## Requirement
The entries below hold a line with "(congrArg BitVec.toNat hsum)" and a line with "BitVec.eq_of_toNat_eq ((headerChecksum_toNat hlen).trans". Return those lines and all that lie between them, exactly and only.

Saved data entries:
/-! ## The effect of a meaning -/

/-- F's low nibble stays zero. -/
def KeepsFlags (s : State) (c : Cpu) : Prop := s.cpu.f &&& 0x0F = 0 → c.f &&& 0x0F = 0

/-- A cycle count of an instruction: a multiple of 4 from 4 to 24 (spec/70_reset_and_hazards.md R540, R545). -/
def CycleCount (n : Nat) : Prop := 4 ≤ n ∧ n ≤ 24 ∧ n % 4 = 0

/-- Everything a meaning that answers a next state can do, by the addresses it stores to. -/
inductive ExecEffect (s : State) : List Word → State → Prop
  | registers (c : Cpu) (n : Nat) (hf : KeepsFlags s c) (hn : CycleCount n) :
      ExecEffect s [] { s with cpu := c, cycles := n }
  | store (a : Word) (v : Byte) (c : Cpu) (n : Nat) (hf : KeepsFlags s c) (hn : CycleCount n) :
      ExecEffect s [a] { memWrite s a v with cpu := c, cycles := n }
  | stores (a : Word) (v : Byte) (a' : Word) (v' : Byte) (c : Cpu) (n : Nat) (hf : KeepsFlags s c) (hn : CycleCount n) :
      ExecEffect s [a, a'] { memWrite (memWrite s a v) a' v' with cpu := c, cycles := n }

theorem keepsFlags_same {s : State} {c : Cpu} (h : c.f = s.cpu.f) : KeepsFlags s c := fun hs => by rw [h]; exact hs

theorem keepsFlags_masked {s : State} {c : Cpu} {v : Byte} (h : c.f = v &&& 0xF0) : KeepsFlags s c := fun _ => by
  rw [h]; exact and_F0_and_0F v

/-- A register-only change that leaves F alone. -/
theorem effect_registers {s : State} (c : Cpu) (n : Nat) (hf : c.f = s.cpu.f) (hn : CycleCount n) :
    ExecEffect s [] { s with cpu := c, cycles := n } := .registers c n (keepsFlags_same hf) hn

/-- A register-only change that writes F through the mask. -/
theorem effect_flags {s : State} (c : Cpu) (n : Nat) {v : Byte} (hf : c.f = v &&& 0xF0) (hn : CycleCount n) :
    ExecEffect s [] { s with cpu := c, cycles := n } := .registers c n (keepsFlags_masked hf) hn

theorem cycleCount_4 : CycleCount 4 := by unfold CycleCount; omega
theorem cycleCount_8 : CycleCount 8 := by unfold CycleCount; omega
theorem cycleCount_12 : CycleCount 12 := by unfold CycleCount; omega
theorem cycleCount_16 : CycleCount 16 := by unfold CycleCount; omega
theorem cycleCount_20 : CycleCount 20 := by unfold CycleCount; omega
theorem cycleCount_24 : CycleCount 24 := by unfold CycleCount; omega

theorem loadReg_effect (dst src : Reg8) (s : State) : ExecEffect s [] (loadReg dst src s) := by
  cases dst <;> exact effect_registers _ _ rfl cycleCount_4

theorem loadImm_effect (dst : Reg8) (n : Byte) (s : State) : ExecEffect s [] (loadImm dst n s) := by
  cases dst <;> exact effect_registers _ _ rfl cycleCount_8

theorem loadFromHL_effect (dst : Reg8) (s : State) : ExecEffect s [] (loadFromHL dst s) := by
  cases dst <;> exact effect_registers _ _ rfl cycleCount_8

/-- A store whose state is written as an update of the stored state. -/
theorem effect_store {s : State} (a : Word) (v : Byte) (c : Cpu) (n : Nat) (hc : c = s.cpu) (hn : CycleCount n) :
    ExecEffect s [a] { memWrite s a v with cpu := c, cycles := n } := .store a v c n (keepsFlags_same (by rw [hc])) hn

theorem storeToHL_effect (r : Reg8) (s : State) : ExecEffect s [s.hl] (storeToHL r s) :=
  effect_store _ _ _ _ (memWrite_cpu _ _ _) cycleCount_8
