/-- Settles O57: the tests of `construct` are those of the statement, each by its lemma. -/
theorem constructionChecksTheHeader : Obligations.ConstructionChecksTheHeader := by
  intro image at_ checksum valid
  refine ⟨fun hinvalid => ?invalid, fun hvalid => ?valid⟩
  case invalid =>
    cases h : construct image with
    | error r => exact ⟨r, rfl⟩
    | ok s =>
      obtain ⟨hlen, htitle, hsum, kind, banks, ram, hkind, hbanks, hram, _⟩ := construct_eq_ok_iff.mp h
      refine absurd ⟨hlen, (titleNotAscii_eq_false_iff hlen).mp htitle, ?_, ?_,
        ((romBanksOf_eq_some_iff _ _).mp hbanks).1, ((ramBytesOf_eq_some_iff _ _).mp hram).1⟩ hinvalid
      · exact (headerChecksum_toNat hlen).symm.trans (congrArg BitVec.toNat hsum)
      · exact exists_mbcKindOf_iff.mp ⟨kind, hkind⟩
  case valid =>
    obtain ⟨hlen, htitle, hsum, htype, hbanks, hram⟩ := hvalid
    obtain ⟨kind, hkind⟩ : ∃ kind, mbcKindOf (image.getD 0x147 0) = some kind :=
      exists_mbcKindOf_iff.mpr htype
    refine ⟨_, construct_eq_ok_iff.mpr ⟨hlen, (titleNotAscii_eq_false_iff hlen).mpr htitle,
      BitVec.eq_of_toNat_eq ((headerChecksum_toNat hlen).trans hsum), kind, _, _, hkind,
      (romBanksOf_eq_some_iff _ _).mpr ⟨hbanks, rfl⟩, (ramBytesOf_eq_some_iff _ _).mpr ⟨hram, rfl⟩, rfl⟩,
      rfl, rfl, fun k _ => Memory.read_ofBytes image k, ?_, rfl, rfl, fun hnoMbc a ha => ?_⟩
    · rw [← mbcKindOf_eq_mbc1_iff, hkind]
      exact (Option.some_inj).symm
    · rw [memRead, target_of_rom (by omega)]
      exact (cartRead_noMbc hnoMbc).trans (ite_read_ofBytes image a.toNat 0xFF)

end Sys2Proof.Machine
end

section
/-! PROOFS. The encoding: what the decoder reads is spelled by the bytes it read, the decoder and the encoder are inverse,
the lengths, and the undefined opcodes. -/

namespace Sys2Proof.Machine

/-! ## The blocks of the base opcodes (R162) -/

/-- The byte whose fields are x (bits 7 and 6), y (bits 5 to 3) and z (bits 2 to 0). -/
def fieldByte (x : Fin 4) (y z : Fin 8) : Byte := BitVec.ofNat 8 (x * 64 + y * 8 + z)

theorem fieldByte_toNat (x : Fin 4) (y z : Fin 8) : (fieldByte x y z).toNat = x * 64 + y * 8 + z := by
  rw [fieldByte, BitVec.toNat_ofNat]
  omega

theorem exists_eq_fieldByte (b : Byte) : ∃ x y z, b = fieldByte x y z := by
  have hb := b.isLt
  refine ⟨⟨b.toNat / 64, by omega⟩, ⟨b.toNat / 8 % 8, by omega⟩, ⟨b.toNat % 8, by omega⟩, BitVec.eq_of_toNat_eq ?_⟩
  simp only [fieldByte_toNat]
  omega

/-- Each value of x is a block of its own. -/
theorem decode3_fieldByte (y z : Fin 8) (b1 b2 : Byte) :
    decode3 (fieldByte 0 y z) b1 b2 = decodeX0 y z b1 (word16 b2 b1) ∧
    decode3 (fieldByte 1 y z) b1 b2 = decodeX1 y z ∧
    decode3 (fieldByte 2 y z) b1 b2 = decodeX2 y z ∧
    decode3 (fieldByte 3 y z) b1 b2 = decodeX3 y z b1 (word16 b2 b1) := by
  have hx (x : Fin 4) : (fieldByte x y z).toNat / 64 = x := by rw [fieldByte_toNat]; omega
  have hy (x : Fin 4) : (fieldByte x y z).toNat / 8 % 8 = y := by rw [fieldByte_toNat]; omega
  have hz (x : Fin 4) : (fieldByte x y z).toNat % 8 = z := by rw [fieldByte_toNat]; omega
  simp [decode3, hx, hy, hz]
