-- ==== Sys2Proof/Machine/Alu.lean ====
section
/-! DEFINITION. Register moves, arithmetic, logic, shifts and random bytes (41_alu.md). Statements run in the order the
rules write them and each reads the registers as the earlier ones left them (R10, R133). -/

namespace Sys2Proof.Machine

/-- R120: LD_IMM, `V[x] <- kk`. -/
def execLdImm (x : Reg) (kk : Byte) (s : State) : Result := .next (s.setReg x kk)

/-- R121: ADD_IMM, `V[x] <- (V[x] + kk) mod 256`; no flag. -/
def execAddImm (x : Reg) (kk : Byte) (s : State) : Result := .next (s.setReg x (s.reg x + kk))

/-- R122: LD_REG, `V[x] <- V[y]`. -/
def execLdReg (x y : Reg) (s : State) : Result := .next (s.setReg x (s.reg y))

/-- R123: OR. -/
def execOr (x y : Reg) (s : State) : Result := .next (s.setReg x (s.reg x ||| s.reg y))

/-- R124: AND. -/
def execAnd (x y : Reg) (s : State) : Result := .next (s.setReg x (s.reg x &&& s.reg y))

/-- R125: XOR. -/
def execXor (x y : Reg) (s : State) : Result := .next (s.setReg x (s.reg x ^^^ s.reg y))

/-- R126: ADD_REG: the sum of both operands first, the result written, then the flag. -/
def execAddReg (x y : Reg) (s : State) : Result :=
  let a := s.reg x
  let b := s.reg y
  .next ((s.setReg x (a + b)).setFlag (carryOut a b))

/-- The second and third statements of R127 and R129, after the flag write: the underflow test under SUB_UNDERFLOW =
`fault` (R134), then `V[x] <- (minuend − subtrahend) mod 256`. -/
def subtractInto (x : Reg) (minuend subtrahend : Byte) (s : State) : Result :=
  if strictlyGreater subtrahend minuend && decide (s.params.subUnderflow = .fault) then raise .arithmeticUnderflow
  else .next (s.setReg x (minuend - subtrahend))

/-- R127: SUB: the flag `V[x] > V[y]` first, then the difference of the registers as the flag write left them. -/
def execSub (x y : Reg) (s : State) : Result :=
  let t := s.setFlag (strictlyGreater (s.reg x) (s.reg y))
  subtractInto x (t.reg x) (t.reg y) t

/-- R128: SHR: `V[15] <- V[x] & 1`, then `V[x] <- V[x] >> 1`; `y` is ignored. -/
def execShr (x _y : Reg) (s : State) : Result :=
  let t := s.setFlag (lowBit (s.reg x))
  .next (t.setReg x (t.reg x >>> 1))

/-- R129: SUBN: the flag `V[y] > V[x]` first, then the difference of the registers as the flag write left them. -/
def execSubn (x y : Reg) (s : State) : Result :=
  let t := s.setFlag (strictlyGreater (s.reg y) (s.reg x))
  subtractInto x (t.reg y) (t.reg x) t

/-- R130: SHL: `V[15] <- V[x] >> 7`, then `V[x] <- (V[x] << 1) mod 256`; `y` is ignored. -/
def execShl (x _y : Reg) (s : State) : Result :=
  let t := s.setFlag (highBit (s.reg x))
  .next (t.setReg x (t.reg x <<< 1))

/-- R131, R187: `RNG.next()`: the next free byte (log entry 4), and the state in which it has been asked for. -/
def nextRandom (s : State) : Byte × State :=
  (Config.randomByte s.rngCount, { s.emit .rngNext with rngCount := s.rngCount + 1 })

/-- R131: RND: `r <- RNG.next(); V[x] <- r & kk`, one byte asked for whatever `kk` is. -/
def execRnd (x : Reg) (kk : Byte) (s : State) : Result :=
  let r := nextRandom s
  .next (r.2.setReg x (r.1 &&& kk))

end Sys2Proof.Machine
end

## Result for this task
      · exact (headerChecksum_toNat hlen).symm.trans (congrArg BitVec.toNat hsum)
      · exact exists_mbcKindOf_iff.mp ⟨kind, hkind⟩
  case valid =>
    obtain ⟨hlen, htitle, hsum, htype, hbanks, hram⟩ := hvalid
    obtain ⟨kind, hkind⟩ : ∃ kind, mbcKindOf (image.getD 0x147 0) = some kind :=
      exists_mbcKindOf_iff.mpr htype
    refine ⟨_, construct_eq_ok_iff.mpr ⟨hlen, (titleNotAscii_eq_false_iff hlen).mpr htitle,
      BitVec.eq_of_toNat_eq ((headerChecksum_toNat hlen).trans hsum), kind, _, _, hkind,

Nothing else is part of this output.